-- ==== Sys2Proof/Machine/Dispatch.lean ====
section
/-! DEFINITION. One arm per instruction, each one call of its meaning. -/

namespace Sys2Proof.Machine

def exec (i : Instr) (s : State) : Host.Outcome State Fault Refusal :=
  match i with
  | .writeReg addr wdata => Sys2Proof.Machine.execWriteReg addr wdata s
  | .readReg addr wdata => Sys2Proof.Machine.execReadReg addr wdata s
  | .shift tx => Sys2Proof.Machine.execShift tx s
  | .init => Sys2Proof.Machine.execInit s
  | .cmdWrite addr => Sys2Proof.Machine.execCmdWrite addr s
  | .cmdRead addr => Sys2Proof.Machine.execCmdRead addr s
  | .cmdWriteAi addr => Sys2Proof.Machine.execCmdWriteAi addr s
  | .cmdReadAi addr => Sys2Proof.Machine.execCmdReadAi addr s
  | .dummy => Sys2Proof.Machine.execDummy s
  | .writeFrame addr wdata => Sys2Proof.Machine.execWriteFrame addr wdata s
  | .readFrame addr => Sys2Proof.Machine.execReadFrame addr s

end Sys2Proof.Machine
end

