-- ==== Sys2Proof/Machine/Step.lean ====
section
/-! DEFINITION. The machine's step, and the placing of a table word before it. -/

namespace Sys2Proof.Machine

/-- Runs the instruction a word decodes to; a word of no instruction is refused by name. -/
def runWord (f : Format) (w : Nat) (s : State) : Host.Outcome State Fault Refusal :=
  match decode f w with
  | .ok i => exec i s
  | .error e => .refused (.undecodable e)

/-- One step: the word in the slot, if one was placed; else the requester's program drives its pins and the instruction
that begins in this tick runs; else one tick passes (R9). -/
def step (s : State) : Host.Outcome State Fault Refusal :=
  match s.slot with
  | some fw => runWord fw.1 fw.2 { s with slot := none }
  | none =>
    match fetch (drive s) with
    | some fw => runWord fw.1 fw.2 (drive s)
    | none => tick (drive s)

/-- The state with a table row's word placed for the next step (fixed name, used by the host). -/
def State.withFetchWord (s : State) (nbits w : Nat) : State :=
  match tableFormat nbits w with
  | some f => placeWord f w s
  | none => s

end Sys2Proof.Machine
end

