/-! The step and its fetch -/

/-- A step runs the instruction it decodes: a word in the slot first, else the instruction that begins in this tick with
the requester's program driving the pins; where none begins, one tick passes. -/
def Obligations.StepRunsTheDecodedInstruction : Prop :=
  (∀ (s : State) (f : Format) (w : Nat) (i : Instr),
    s.slot = some (f, w) → decode f w = .ok i → i.wf = true → step s = exec i { s with slot := none }) ∧
  (∀ (s : State) (f : Format) (w : Nat) (i : Instr),
    s.slot = none → fetch (drive s) = some (f, w) → decode f w = .ok i → i.wf = true → step s = exec i (drive s)) ∧
  (∀ s : State, s.slot = none → fetch (drive s) = none → step s = tick (drive s))

/-- Whatever the block starts is a well-formed instruction of its format: it never starts a reserved command byte (R58),
in any state. -/
def Obligations.WhatTheBlockStartsIsWellFormed : Prop :=
  ∀ (s : State) (f : Format) (w : Nat), fetch s = some (f, w) →
    ∃ i, decode f w = .ok i ∧ i.format = f ∧ i.wf = true

/-- R60: `WR a, v` at the head of a host's program, with the block ready, is struck off and its request runs; the program
then waits for its `done` (when a statement begins is the model's choice, log 13). -/
def Obligations.ProgramWriteRunsItsRequest : Prop :=
  ∀ (s : State) (a v : Byte) (rest : List Stmt),
    s.slot = none → s.prog = .wr a v :: rest → hostReady s = true → waiting s = false →
    ∃ s', step s = exec (.writeReg a v) s' ∧ s'.prog = rest ∧ s'.awaiting = true ∧ s'.tr = s.tr ∧ s'.sh = s.sh ∧
      s'.env = s.env ∧ hostReady s' = true

/-- R60: `RD a` there is struck off and runs as the request with payload field 0x00; the program then waits for its `done`
(log 13). -/
def Obligations.ProgramReadRunsItsRequest : Prop :=
  ∀ (s : State) (a : Byte) (rest : List Stmt),
    s.slot = none → s.prog = .rd a :: rest → hostReady s = true → waiting s = false →
    ∃ s', step s = exec (.readReg a 0x00#8) s' ∧ s'.prog = rest ∧ s'.awaiting = true ∧ s'.tr = s.tr ∧ s'.sh = s.sh ∧
      s'.env = s.env ∧ hostReady s' = true

/-- R60: `INIT` at the head of a program is a pulse of one tick and is struck off: with the sequencer it runs INIT, with a
host nothing comes of it; `IDLE` passes one tick in which nothing is requested and no pulse given, whatever stands on the
pins (log 13: when a statement begins; log 18: a host's build has no sequencer to arm). -/
def Obligations.ProgramInitAndIdleTakeOneTick : Prop :=
  ∀ (s : State) (rest : List Stmt), s.slot = none → undisturbed s = true → waiting s = false → s.tr.state = .idle →
    (s.prog = .init :: rest → s.par.requester = .sequencer → s.sq.state ≠ .configuring →
      ∃ s', step s = exec .init s' ∧ s'.prog = rest ∧ s'.sq = s.sq ∧ s'.tr = s.tr ∧ s'.sh = s.sh ∧ s'.env = s.env ∧
        undisturbed s' = true) ∧
    (s.prog = .init :: rest → s.par.requester = .host →
      ∃ t, step s = .next t ∧ t.prog = rest ∧ t.tr = { s.tr with done := false } ∧ t.sh = s.sh ∧ t.sq = s.sq ∧
        t.trace = s.trace) ∧
    (s.prog = .idle :: rest → (s.par.requester = .host ∨ s.sq.state ≠ .configuring) →
      ∃ t, step s = .next t ∧ t.prog = rest ∧ t.tr = { s.tr with done := false } ∧ t.sh = s.sh ∧ t.trace = s.trace ∧
        (s.par.requester = .host ∨ s.sq.armed = false → t.sq = s.sq))

/-- A program blocked in a `WR` or `RD` strikes nothing off and makes no further request up to the tick where `done = 1` is
seen, which ends the wait ("wait until `done = 1`", R60). The model's own are: that nothing is struck off in that very tick
either, nor in a reset tick (DESIGN CHOICE, log 13), that a `done = 1` seen in a reset tick ends the wait (DESIGN CHOICE,
log 14), and that a reset that shows no `done` does not end it (DEDUCED, log 22). -/
def Obligations.ProgramWaitsForItsDone : Prop :=
  ∀ s : State, s.par.requester = .host → s.awaiting = true →
    (undisturbed s = true →
      ∃ t, clock s = .next t ∧ t.prog = s.prog ∧ t.awaiting = (!s.tr.done) ∧
        (s.tr.state = .idle → t.tr = { s.tr with done := false } ∧ t.trace = s.trace)) ∧
    (s.inp.rst = true →
      ∃ t, clock s = .next t ∧ t.prog = s.prog ∧ t.awaiting = (!s.tr.done) ∧ t.tr.state = .idle ∧ t.tr.done = false)

/-! The Byte Shifter (41_byte_shifter.md) -/

/-- R62: what `ShStart(b)` leaves, one tick later, in both phases. -/
def Obligations.StartLoadsTheShifter : Prop :=
  ∀ (s : State) (b : Byte), undisturbed s = true → startByte s = some b →
    ∃ t, tick s = .next t ∧
      t.sh = { sr := b, cnt := 0, ovf := false, run := true, rxbit := s.sh.rxbit, sclk := s.sh.sclk,
               sdo := if s.par.cpha = false then b.getLsbD 7 else s.sh.sdo } ∧
      t.sh.sclk = s.par.cpol ∧ t.trace = s.trace

/-- R62, R97: `ShStart` with pre-tick `sh_run = 1` is the model fault ShifterBusy. That SHIFT and the command and dummy
bytes stop in it for every byte, before the refusal `notIssued` and the faults of a tick are tested, is the model's choice
(DESIGN CHOICE, log 9: R62 and R97 do not order the stops). -/
def Obligations.StartWhileRunningFaults : Prop :=
  ∀ (s : State) (tx : Byte) (a : Addr), s.inp.rst = false → s.sh.run = true →
    exec (.shift tx) s = .fault .shifterBusy ∧ exec (.cmdWrite a) s = .fault .shifterBusy ∧
    exec (.cmdRead a) s = .fault .shifterBusy ∧ exec .dummy s = .fault .shifterBusy

/-- R63: with `sh_run = 1`, a tick with `edge_tick = 1` inverts `sclk`, counts, and on the 16th edge wraps, stops and sets
`sh_ovf`; one with `edge_tick = 0` changes none of the shifter's registers; with `sh_run = 0` there is no edge (R66). -/
def Obligations.ClockEdgeCountsAndCompletes : Prop :=
  ∀ s : State, undisturbed s = true →
    ∃ t, tick s = .next t ∧
      (s.sh.run = true → s.inp.edgeTick = true →
        t.sh.sclk = (!s.sh.sclk) ∧
        (s.sh.cnt = 15 → t.sh.cnt = 0 ∧ t.sh.run = false ∧ t.sh.ovf = true) ∧
        (s.sh.cnt ≠ 15 → t.sh.cnt = s.sh.cnt + 1 ∧ t.sh.run = true ∧ t.sh.ovf = false) ∧
        ∃ ev, t.trace = s.trace ++ (ev ++ [.edge s.sh.cnt t.sh.sclk t.sh.sdo])) ∧
      (s.sh.run = true → s.inp.edgeTick = false → t.sh = s.sh ∧ t.trace = s.trace) ∧
      (s.sh.run = false → t.sh.sclk = s.sh.sclk ∧ t.sh.rxbit = s.sh.rxbit ∧
        (t.trace = s.trace ∨ t.trace = s.trace ++ [.csAssert] ∨ t.trace = s.trace ++ [.csDeassert]))

/-- R64: the sampling edge, the first of a pulse with `P_CPHA = 0` and the second with 1, reads the line; with no fixture
attached what is read is the input `sdi` of that tick (R25, R43). -/
def Obligations.SamplingEdgeReadsTheLine : Prop :=
  ∀ s : State, undisturbed s = true → s.sh.run = true → s.inp.edgeTick = true →
    s.sh.cnt.getLsbD 0 = s.par.cpha →
    ∃ t x, tick s = .next t ∧ (s.attached = .draws → x = s.inp.sdi) ∧
      t.trace = s.trace ++ [.sampled s.sh.cnt x, .edge s.sh.cnt t.sh.sclk t.sh.sdo] ∧
      (s.par.cpha = false → t.sh.rxbit = x ∧ t.sh.sr = s.sh.sr ∧ t.sh.sdo = s.sh.sdo) ∧
      (s.par.cpha = true → t.sh.rxbit = s.sh.rxbit ∧
        t.sh.sr = s.sh.sr.extractLsb' 0 7 ++ BitVec.ofBool x ∧ t.sh.sdo = s.sh.sdo) ∧
      x = sample s

/-- R65: the other edge moves the register and the output line; on edge 15 with `P_CPHA = 0` `sdo` keeps `tx[0]`. -/
def Obligations.OtherEdgeMovesTheRegister : Prop :=
  ∀ s : State, undisturbed s = true → s.sh.run = true → s.inp.edgeTick = true →
    s.sh.cnt.getLsbD 0 ≠ s.par.cpha →
    ∃ t, tick s = .next t ∧
      t.trace = s.trace ++ [.edge s.sh.cnt t.sh.sclk t.sh.sdo] ∧ t.sh.rxbit = s.sh.rxbit ∧
      (s.par.cpha = false → t.sh.sr = s.sh.sr.extractLsb' 0 7 ++ BitVec.ofBool s.sh.rxbit ∧
        t.sh.sdo = if s.sh.cnt = 15 then s.sh.sdo else s.sh.sr.getLsbD 6) ∧
      (s.par.cpha = true → t.sh.sr = s.sh.sr ∧ t.sh.sdo = s.sh.sr.getLsbD 7)

/-- R61: SHIFT, at whatever pace the strobe comes, sends its byte most-significant bit first, and the byte it receives is
in `sh_sr`; the level of `sdo` at the eight sampling edges is the byte sent. -/
def Obligations.ShiftExchangesOneByte : Prop :=
  ∀ (tx : Byte) (s : State), startsByte tx s = true → s.env.all calm = true → 16 ≤ strobes s.env →
    ∃ t, exec (.shift tx) s = .next t ∧ Exchanged tx s t

/-- The command bytes and the dummy byte complete their exchange in their place of the frame (R49, R51, R61). -/
def Obligations.CommandAndDummyBytesAreExchanged : Prop :=
  (∀ (a : Addr) (s : State), s.tr.state = .setup → startsByte (0b00#2 ++ a) s = true → s.env.all calm = true →
    16 ≤ strobes s.env → ∃ t, exec (.cmdWrite a) s = .next t ∧ Exchanged (0b00#2 ++ a) s t) ∧
  (∀ (a : Addr) (s : State), s.tr.state = .setup → startsByte (0b10#2 ++ a) s = true → s.env.all calm = true →
    16 ≤ strobes s.env → ∃ t, exec (.cmdRead a) s = .next t ∧ Exchanged (0b10#2 ++ a) s t) ∧
  (∀ s : State, s.tr.state = .xfer → (s.tr.idx = 0 ∨ s.tr.dir = true) → startsByte 0xFF#8 s = true →
    s.env.all calm = true → 16 ≤ strobes s.env → ∃ t, exec .dummy s = .next t ∧ Exchanged 0xFF#8 s t)

/-- R69: if `sdi` equals `sdo` at every sampling edge, SHIFT returns the byte it sent, for every byte and either phase; so
it does with the model's loopback harness attached (that a sample is then the pre-tick `sdo` is DEDUCED, log 16). -/
def Obligations.LoopbackReturnsTheByte : Prop :=
  ∀ (tx : Byte) (s : State), startsByte tx s = true → s.env.all calm = true → 16 ≤ strobes s.env →
    ∃ t ev, exec (.shift tx) s = .next t ∧ t.trace = s.trace ++ ev ∧
      (receivedBits ev = sentBits s.par.cpha ev → t.sh.sr = tx) ∧
      (s.attached = .loopback → t.sh.sr = tx)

» **Instructions for the task**
From the listing above, copy all lines holding the word "DEFINITION".

» **Solution**
/-! DEFINITION. One arm per instruction, each one call of its meaning. -/
/-! DEFINITION. The machine's step, and the placing of a table word before it. -/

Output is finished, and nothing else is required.